Key sources: grapes, blueberries, blackberries, cranberries, beetroot, radicchio lettuce. Commercially extracted from grape skins or elderberry.

Salt

The saltiness is the real worry. Maybe they taste more intensely salty as all the salt is on the outside so it's what your tongue registers straight away.

The only plus is their high potassium content which helps counteract the damage done by excess salt in the body. All vegetables are rich in potassium, an essential mineral needed for fluid balance, muscle contraction and nerve impulses.

How do vegetable chips stack up against potato chips?

Don't kid yourself – vegie chips are still chips with the same problem of regular potato chips - too much fat, too much salt and too easy to overeat. Even coloured, they remain a food that's hard to resist.

Veges potato side by sideHere's the key nutrition numbers from the packs – see how similar are the fat and sodium (salt) counts:

Brand

Fat g per 100 g        

Sodium mg per 100 g      

Potassium mg per 100 g       

Kettle 34.5 478 1010
Ajitas 26.3 420 not listed
Smith's Potato Chips 29.9 501 1780

Yes there are a few antioxidants from the colours but not enough to overcome the shortcomings. You can get the same antioxidants from pumpkin, sweet potato, carrots, beetroot and other brightly coloured fruit and vegetables which are healthier, cheaper and add more fibre, vitamins and minerals.

Kettle chips make no claims about nutrition, just talk about using the "best quality Australian sweet potatoes beetroot and white sweet potatoes" plus "vibrant colour in every chip", "naturally delicious" and "100% Australian owned".

The closest Kettle get to nutrition is to claim that these chips have 75 per cent less saturated fat due to the use of sunflower oil but then they say the same thing about their regular potato chips. Deep-frying in a healthier oil like sunflower is way better than palmolein (palm oil and high in saturates) which is what chips used to be cooked in.  Another reason Kettle gets our vote. In contrast, Ajitas only list VEGETABLE OIL on their list of ingredients but looking at the ratio of polyunsaturates to monounsaturates to saturates, we can deduce it's likely to be palm oil.

Taste 6 out of 10

Convenience  10 out of 10

Way too convenient. Once you start, you can't stop. You KNOW that. Plus if you munch on them with a drink, they salt up your mouth so you want to drink more as well. You would find a whole pack gets demolished if you had them with a glass of beer on a hot day so they are not food to eat every day. Still special occasion food.

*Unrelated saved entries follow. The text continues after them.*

-- ==== Sys2Proof/Tests/Slice0.lean ====
section
/-! SUPPORT. Small checks of one step each, with the expected values of spec/95_test_vectors.md and of the rules' worked examples, and
for every statement with hypotheses a state that meets them. -/

namespace Sys2Proof.Tests

-- One theorem after another: checked side by side they reserve more memory than the build allows.
set_option Elab.async false

open Sys2Proof Sys2Proof.Machine

/-- The machine right after reset, put into a phase with the given counters. -/
def at' (ph : BitVec 4) (L j : Nat) (k t : BitVec 7) : State :=
  { State.reset with phase := ph, L := L, j := j, k := k, t := t, i := 0, N := 1 }

/-- The outcome is a next state with a property. -/
def nextWith (o : Host.Outcome State Fault Refusal) (q : State → Bool) : Bool :=
  match o with
  | .next s => q s
  | _ => false

/-- The bytes of a list, from address 0. -/
def mem (bs : List Byte) : Memory := (List.range bs.length).zip bs

/-- A memory of `n` bytes `0x61`. -/
def aaa (n : Nat) : Memory := mem (List.replicate n 0x61#8)

/-! ## Decoding: words written out from spec/30_encoding.md R92, R93 -/

theorem test_decode_digest : decodeTableWord 8 0b00000001 = some .digest := by decide
theorem test_decode_padded : decodeTableWord 8 0b00000010 = some .padded := by decide
theorem test_decode_holdIdle : decodeTableWord 8 0b0000 = some .holdIdle := by decide
theorem test_decode_init : decode (.phase 0b0001#4) = .ok .init := by decide
theorem test_decode_init_four_bits : decodeTableWord 4 0b0001 = some .init := by decide
theorem test_decode_padCopy : decode (.phase 0b0010#4) = .ok .padCopy := by decide
theorem test_decode_padCopy_four_bits : decodeTableWord 4 0b0010 = some .padCopy := by decide
theorem test_decode_padMark : decodeTableWord 8 0b0011 = some .padMark := by decide
theorem test_decode_padZero : decodeTableWord 8 0b0100 = some .padZero := by decide
theorem test_decode_padLen : decodeTableWord 8 0b0101 = some .padLen := by decide
theorem test_decode_wload : decodeTableWord 8 0b0110 = some .wload := by decide
theorem test_decode_wexp : decodeTableWord 8 0b0111 = some .wexp := by decide
theorem test_decode_loadv : decodeTableWord 8 0b1000 = some .loadv := by decide
theorem test_decode_round : decodeTableWord 8 0b1001 = some .round := by decide
theorem test_decode_feed : decodeTableWord 8 0b1010 = some .feed := by decide
theorem test_decode_finalize : decodeTableWord 8 0b1011 = some .finalize := by decide
theorem test_decode_holdDone : decodeTableWord 8 0b1100 = some .holdDone := by decide
theorem test_decode_holdError : decodeTableWord 8 0b1101 = some .holdError := by decide
theorem test_decode_reserved : decodeTableWord 8 14 = none ∧ decodeTableWord 8 15 = none := by decide
theorem test_decode_illegal : decode (.cmd 0x00#8) = .error (.illegalCommand 0x00#8) ∧
    decode (.cmd 0x03#8) = .error (.illegalCommand 0x03#8) ∧
    decode (.cmd 0xff#8) = .error (.illegalCommand 0xff#8) := by decide

/-! ## Well-formedness: each check refuses an ill-formed term -/

theorem test_wf_refuses_command_zero : Code.wf (.cmd 0x00#8) = false := by decide
theorem test_wf_refuses_command_three : Code.wf (.cmd 0x03#8) = false := by decide
theorem test_wf_refuses_phase_14 : Code.wf (.phase 14#4) = false := by decide
theorem test_wf_refuses_writeMsg : HostMove.wf Params.default (.writeMsg 1024 0) = false := by decide
theorem test_wf_refuses_readMsg : HostMove.wf Params.default (.readMsg 1024) = false := by decide
theorem test_wf_refuses_readP : HostMove.wf Params.default (.readP 1152) = false := by decide
theorem test_wf_refuses_readDig : HostMove.wf Params.default (.readDig 128) = false := by decide
theorem test_wf_refuses_turn : Turn.wf Params.default (.host (.readDig 128)) = false := by decide
theorem test_wf_refuses_wrmsg : ScriptLine.wf Params.default (.wrmsg 1023 [0, 0]) = false := by decide
theorem test_wf_refuses_rdp : ScriptLine.wf Params.default (.rdp 1152 1) = false := by decide
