-- ==== Sys2Proof/Machine/BorrowedFrame.lean ====
section
/-! DEFINITION. The borrowed frame codec's commands: FDEC, FENC, FLEN (42_borrowed_frame_codec.md). -/

namespace Sys2Proof.Machine

/-- FDEC (R121): refused on an ill-formed source; NoBody at 14 bytes or fewer; else the header decoded and the payload
descriptor set to the rest of the source range, no payload byte read. -/
def execFdec (s : State) : Result :=
  if !s.srcOk then refuse .badDescriptor
  else if s.srcLen ≤ hdrLen then raise .noBody s
  else complete s.srcLen
    (((s.setHeader (s.headerAt s.srcBase)).setPayBase (s.srcBase + hdrLen)).setPayLen (s.srcLen - hdrLen))

/-- FENC (R122): refused on an ill-formed destination or payload, then on an overlap; BufferTooShort when the frame
does not fit; else the header and the payload bytes written. -/
def execFenc (s : State) : Result :=
  if !s.dstOk then refuse .badDescriptor
  else if !s.payOk then refuse .badDescriptor
  else if s.payMeetsDst then refuse .overlap
  else if s.dstCap < hdrLen + s.payLen then raise .bufferTooShort s
  else complete (hdrLen + s.payLen) (s.storeFrame s.payload)

/-- FLEN (R123): `14 + PAY_LEN`, no descriptor checked. -/
def execFlen (s : State) : Result := complete (hdrLen + s.payLen) s

end Sys2Proof.Machine
end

Sustainability 5 out of 10

Kettle are made in Australia by an Australian company. Ajitas are made in Indonesia for an Australian company The Vege Chip Co in Queensland. Both came in a similar foil-backed bag which we hope doesn't end up as trash on a nice beach somewhere.

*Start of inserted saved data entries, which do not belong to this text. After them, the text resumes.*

section setHDst
variable (s : State) (v : Mac)
@[simp] theorem State.setHDst_params : (s.setHDst v).params = s.params := rfl
@[simp] theorem State.setHDst_script : (s.setHDst v).script = s.script := rfl
@[simp] theorem State.setHDst_reply : (s.setHDst v).reply = s.reply := rfl
@[simp] theorem State.setHDst_status : (s.setHDst v).status = s.status := rfl
@[simp] theorem State.setHDst_srcBase : (s.setHDst v).srcBase = s.srcBase := rfl
@[simp] theorem State.setHDst_srcLen : (s.setHDst v).srcLen = s.srcLen := rfl
@[simp] theorem State.setHDst_dstBase : (s.setHDst v).dstBase = s.dstBase := rfl
@[simp] theorem State.setHDst_dstCap : (s.setHDst v).dstCap = s.dstCap := rfl
@[simp] theorem State.setHDst_payBase : (s.setHDst v).payBase = s.payBase := rfl
@[simp] theorem State.setHDst_payLen : (s.setHDst v).payLen = s.payLen := rfl
@[simp] theorem State.setHDst_hDst : (s.setHDst v).hDst = v := rfl
@[simp] theorem State.setHDst_hSrc : (s.setHDst v).hSrc = s.hSrc := rfl
@[simp] theorem State.setHDst_hEt : (s.setHDst v).hEt = s.hEt := rfl
@[simp] theorem State.setHDst_resLen : (s.setHDst v).resLen = s.resLen := rfl
@[simp] theorem State.setHDst_hwire : (s.setHDst v).hwire = s.hwire := rfl
@[simp] theorem State.setHDst_own : (s.setHDst v).own = s.own := rfl
@[simp] theorem State.setHDst_mem : (s.setHDst v).mem = s.mem := rfl
end setHDst

section setHSrc
variable (s : State) (v : Mac)
@[simp] theorem State.setHSrc_params : (s.setHSrc v).params = s.params := rfl
@[simp] theorem State.setHSrc_script : (s.setHSrc v).script = s.script := rfl
@[simp] theorem State.setHSrc_reply : (s.setHSrc v).reply = s.reply := rfl
@[simp] theorem State.setHSrc_status : (s.setHSrc v).status = s.status := rfl
@[simp] theorem State.setHSrc_srcBase : (s.setHSrc v).srcBase = s.srcBase := rfl
@[simp] theorem State.setHSrc_srcLen : (s.setHSrc v).srcLen = s.srcLen := rfl
@[simp] theorem State.setHSrc_dstBase : (s.setHSrc v).dstBase = s.dstBase := rfl
@[simp] theorem State.setHSrc_dstCap : (s.setHSrc v).dstCap = s.dstCap := rfl
@[simp] theorem State.setHSrc_payBase : (s.setHSrc v).payBase = s.payBase := rfl
@[simp] theorem State.setHSrc_payLen : (s.setHSrc v).payLen = s.payLen := rfl
@[simp] theorem State.setHSrc_hDst : (s.setHSrc v).hDst = s.hDst := rfl
@[simp] theorem State.setHSrc_hSrc : (s.setHSrc v).hSrc = v := rfl
@[simp] theorem State.setHSrc_hEt : (s.setHSrc v).hEt = s.hEt := rfl
@[simp] theorem State.setHSrc_resLen : (s.setHSrc v).resLen = s.resLen := rfl
@[simp] theorem State.setHSrc_hwire : (s.setHSrc v).hwire = s.hwire := rfl
@[simp] theorem State.setHSrc_own : (s.setHSrc v).own = s.own := rfl
@[simp] theorem State.setHSrc_mem : (s.setHSrc v).mem = s.mem := rfl
end setHSrc

section setHEt
variable (s : State) (v : EtCode)
@[simp] theorem State.setHEt_params : (s.setHEt v).params = s.params := rfl
@[simp] theorem State.setHEt_script : (s.setHEt v).script = s.script := rfl
@[simp] theorem State.setHEt_reply : (s.setHEt v).reply = s.reply := rfl
@[simp] theorem State.setHEt_status : (s.setHEt v).status = s.status := rfl
@[simp] theorem State.setHEt_srcBase : (s.setHEt v).srcBase = s.srcBase := rfl
@[simp] theorem State.setHEt_srcLen : (s.setHEt v).srcLen = s.srcLen := rfl
@[simp] theorem State.setHEt_dstBase : (s.setHEt v).dstBase = s.dstBase := rfl
@[simp] theorem State.setHEt_dstCap : (s.setHEt v).dstCap = s.dstCap := rfl
@[simp] theorem State.setHEt_payBase : (s.setHEt v).payBase = s.payBase := rfl
@[simp] theorem State.setHEt_payLen : (s.setHEt v).payLen = s.payLen := rfl
@[simp] theorem State.setHEt_hDst : (s.setHEt v).hDst = s.hDst := rfl
@[simp] theorem State.setHEt_hSrc : (s.setHEt v).hSrc = s.hSrc := rfl
@[simp] theorem State.setHEt_hEt : (s.setHEt v).hEt = v := rfl
@[simp] theorem State.setHEt_resLen : (s.setHEt v).resLen = s.resLen := rfl
@[simp] theorem State.setHEt_hwire : (s.setHEt v).hwire = s.hwire := rfl
@[simp] theorem State.setHEt_own : (s.setHEt v).own = s.own := rfl
@[simp] theorem State.setHEt_mem : (s.setHEt v).mem = s.mem := rfl
end setHEt

section setResLen
variable (s : State) (v : Nat)
@[simp] theorem State.setResLen_params : (s.setResLen v).params = s.params := rfl
@[simp] theorem State.setResLen_script : (s.setResLen v).script = s.script := rfl
@[simp] theorem State.setResLen_reply : (s.setResLen v).reply = s.reply := rfl
@[simp] theorem State.setResLen_status : (s.setResLen v).status = s.status := rfl
@[simp] theorem State.setResLen_srcBase : (s.setResLen v).srcBase = s.srcBase := rfl
@[simp] theorem State.setResLen_srcLen : (s.setResLen v).srcLen = s.srcLen := rfl
@[simp] theorem State.setResLen_dstBase : (s.setResLen v).dstBase = s.dstBase := rfl
@[simp] theorem State.setResLen_dstCap : (s.setResLen v).dstCap = s.dstCap := rfl
@[simp] theorem State.setResLen_payBase : (s.setResLen v).payBase = s.payBase := rfl
@[simp] theorem State.setResLen_payLen : (s.setResLen v).payLen = s.payLen := rfl
@[simp] theorem State.setResLen_hDst : (s.setResLen v).hDst = s.hDst := rfl
@[simp] theorem State.setResLen_hSrc : (s.setResLen v).hSrc = s.hSrc := rfl
@[simp] theorem State.setResLen_hEt : (s.setResLen v).hEt = s.hEt := rfl
@[simp] theorem State.setResLen_resLen : (s.setResLen v).resLen = v := rfl
@[simp] theorem State.setResLen_hwire : (s.setResLen v).hwire = s.hwire := rfl
@[simp] theorem State.setResLen_own : (s.setResLen v).own = s.own := rfl
@[simp] theorem State.setResLen_mem : (s.setResLen v).mem = s.mem := rfl
@[simp] theorem State.setResLen_header : (s.setResLen v).header = s.header := rfl
end setResLen

section setHwire
variable (s : State) (v : Wire)
@[simp] theorem State.setHwire_params : (s.setHwire v).params = s.params := rfl
@[simp] theorem State.setHwire_script : (s.setHwire v).script = s.script := rfl
@[simp] theorem State.setHwire_reply : (s.setHwire v).reply = s.reply := rfl
@[simp] theorem State.setHwire_status : (s.setHwire v).status = s.status := rfl
@[simp] theorem State.setHwire_srcBase : (s.setHwire v).srcBase = s.srcBase := rfl
@[simp] theorem State.setHwire_srcLen : (s.setHwire v).srcLen = s.srcLen := rfl
@[simp] theorem State.setHwire_dstBase : (s.setHwire v).dstBase = s.dstBase := rfl
@[simp] theorem State.setHwire_dstCap : (s.setHwire v).dstCap = s.dstCap := rfl
@[simp] theorem State.setHwire_payBase : (s.setHwire v).payBase = s.payBase := rfl
@[simp] theorem State.setHwire_payLen : (s.setHwire v).payLen = s.payLen := rfl
@[simp] theorem State.setHwire_hDst : (s.setHwire v).hDst = s.hDst := rfl
@[simp] theorem State.setHwire_hSrc : (s.setHwire v).hSrc = s.hSrc := rfl
@[simp] theorem State.setHwire_hEt : (s.setHwire v).hEt = s.hEt := rfl
@[simp] theorem State.setHwire_resLen : (s.setHwire v).resLen = s.resLen := rfl
@[simp] theorem State.setHwire_hwire : (s.setHwire v).hwire = v := rfl
@[simp] theorem State.setHwire_own : (s.setHwire v).own = s.own := rfl
@[simp] theorem State.setHwire_mem : (s.setHwire v).mem = s.mem := rfl
@[simp] theorem State.setHwire_header : (s.setHwire v).header = s.header := rfl
end setHwire

section setOwn
variable (s : State) (b : List Byte)
@[simp] theorem State.setOwn_params : (s.setOwn b).params = s.params := rfl
@[simp] theorem State.setOwn_script : (s.setOwn b).script = s.script := rfl
@[simp] theorem State.setOwn_reply : (s.setOwn b).reply = s.reply := rfl
@[simp] theorem State.setOwn_status : (s.setOwn b).status = s.status := rfl
@[simp] theorem State.setOwn_srcBase : (s.setOwn b).srcBase = s.srcBase := rfl
@[simp] theorem State.setOwn_srcLen : (s.setOwn b).srcLen = s.srcLen := rfl
@[simp] theorem State.setOwn_dstBase : (s.setOwn b).dstBase = s.dstBase := rfl
@[simp] theorem State.setOwn_dstCap : (s.setOwn b).dstCap = s.dstCap := rfl
@[simp] theorem State.setOwn_payBase : (s.setOwn b).payBase = s.payBase := rfl
@[simp] theorem State.setOwn_payLen : (s.setOwn b).payLen = s.payLen := rfl
@[simp] theorem State.setOwn_hDst : (s.setOwn b).hDst = s.hDst := rfl
@[simp] theorem State.setOwn_hSrc : (s.setOwn b).hSrc = s.hSrc := rfl
@[simp] theorem State.setOwn_hEt : (s.setOwn b).hEt = s.hEt := rfl
@[simp] theorem State.setOwn_resLen : (s.setOwn b).resLen = s.resLen := rfl
@[simp] theorem State.setOwn_hwire : (s.setOwn b).hwire = s.hwire := rfl
@[simp] theorem State.setOwn_own : (s.setOwn b).own = b := rfl
@[simp] theorem State.setOwn_mem : (s.setOwn b).mem = s.mem := rfl
@[simp] theorem State.setOwn_header : (s.setOwn b).header = s.header := rfl
end setOwn

section setMem
variable (s : State) (m : Memory)
@[simp] theorem State.setMem_params : (s.setMem m).params = s.params := rfl
@[simp] theorem State.setMem_script : (s.setMem m).script = s.script := rfl
@[simp] theorem State.setMem_reply : (s.setMem m).reply = s.reply := rfl
@[simp] theorem State.setMem_status : (s.setMem m).status = s.status := rfl
@[simp] theorem State.setMem_srcBase : (s.setMem m).srcBase = s.srcBase := rfl
@[simp] theorem State.setMem_srcLen : (s.setMem m).srcLen = s.srcLen := rfl
@[simp] theorem State.setMem_dstBase : (s.setMem m).dstBase = s.dstBase := rfl
@[simp] theorem State.setMem_dstCap : (s.setMem m).dstCap = s.dstCap := rfl
@[simp] theorem State.setMem_payBase : (s.setMem m).payBase = s.payBase := rfl
@[simp] theorem State.setMem_payLen : (s.setMem m).payLen = s.payLen := rfl
@[simp] theorem State.setMem_hDst : (s.setMem m).hDst = s.hDst := rfl
@[simp] theorem State.setMem_hSrc : (s.setMem m).hSrc = s.hSrc := rfl
@[simp] theorem State.setMem_hEt : (s.setMem m).hEt = s.hEt := rfl
@[simp] theorem State.setMem_resLen : (s.setMem m).resLen = s.resLen := rfl
@[simp] theorem State.setMem_hwire : (s.setMem m).hwire = s.hwire := rfl
@[simp] theorem State.setMem_own : (s.setMem m).own = s.own := rfl
@[simp] theorem State.setMem_mem : (s.setMem m).mem = m := rfl
@[simp] theorem State.setMem_header : (s.setMem m).header = s.header := rfl
end setMem

section setHeader
variable (s : State) (h : Header)
@[simp] theorem State.setHeader_params : (s.setHeader h).params = s.params := rfl
@[simp] theorem State.setHeader_script : (s.setHeader h).script = s.script := rfl
@[simp] theorem State.setHeader_reply : (s.setHeader h).reply = s.reply := rfl
@[simp] theorem State.setHeader_status : (s.setHeader h).status = s.status := rfl
@[simp] theorem State.setHeader_srcBase : (s.setHeader h).srcBase = s.srcBase := rfl
@[simp] theorem State.setHeader_srcLen : (s.setHeader h).srcLen = s.srcLen := rfl
@[simp] theorem State.setHeader_dstBase : (s.setHeader h).dstBase = s.dstBase := rfl
@[simp] theorem State.setHeader_dstCap : (s.setHeader h).dstCap = s.dstCap := rfl
@[simp] theorem State.setHeader_payBase : (s.setHeader h).payBase = s.payBase := rfl
@[simp] theorem State.setHeader_payLen : (s.setHeader h).payLen = s.payLen := rfl
@[simp] theorem State.setHeader_hDst : (s.setHeader h).hDst = h.dst := rfl
@[simp] theorem State.setHeader_hSrc : (s.setHeader h).hSrc = h.src := rfl
@[simp] theorem State.setHeader_hEt : (s.setHeader h).hEt = h.et := rfl
@[simp] theorem State.setHeader_resLen : (s.setHeader h).resLen = s.resLen := rfl
@[simp] theorem State.setHeader_hwire : (s.setHeader h).hwire = s.hwire := rfl
@[simp] theorem State.setHeader_own : (s.setHeader h).own = s.own := rfl
@[simp] theorem State.setHeader_mem : (s.setHeader h).mem = s.mem := rfl
end setHeader

@[simp] theorem State.setHeader_header (s : State) (h : Header) : (s.setHeader h).header = h := rfl

/-- The launch state's registers are zero whatever the launch's inputs (R41). -/
@[simp] theorem State.launch_script (p : Params) (m : Memory) (ops : List HostOp) : (State.launch p m ops).script = ops := rfl
@[simp] theorem State.launch_params (p : Params) (m : Memory) (ops : List HostOp) : (State.launch p m ops).params = p := rfl
@[simp] theorem State.launch_mem (p : Params) (m : Memory) (ops : List HostOp) : (State.launch p m ops).mem = m := rfl
@[simp] theorem State.launch_own (p : Params) (m : Memory) (ops : List HostOp) : (State.launch p m ops).own = [] := rfl
@[simp] theorem State.launch_header (p : Params) (m : Memory) (ops : List HostOp) : (State.launch p m ops).header = ⟨0#48, 0#48, 0#16⟩ := rfl

end Sys2Proof.Machine
end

Kettle had only 5 ingredients while the Ajitas had a high of 10 thanks to some sort of seasoning mix which we couldn't really detect. We had to wonder why do chips need yeast extract (is it for the glutamate?). And why do they need sugar or acidity regulator? Regardless of the brand we were left with an overwhelmingly taste of salt!

Ingredients

Kettle vegetable crisps

Root vegetables (orange sweet potato, beetroot, white sweet potato), sunflower oil, sea salt.

 Ajitas vegetable crisps

Orange and purple sweet potato, taro, vegetable oil, seasoning (sea salt, sugar, yeast extract, spice mix maltodextrin [tapioca starch], acidity regulator [citric acid]).


Overall score 3 APPLES

Apples 3 smllTotal = 31 out of 50.

Vegetable chips do not have enough nutrition advantages to call them a "healthier potato chip". A chip is still a chip! We would still rate them a special occasion food or a treat to be kept for a party, not something that you munch on each night. They do NOT count as a serve of vegetables!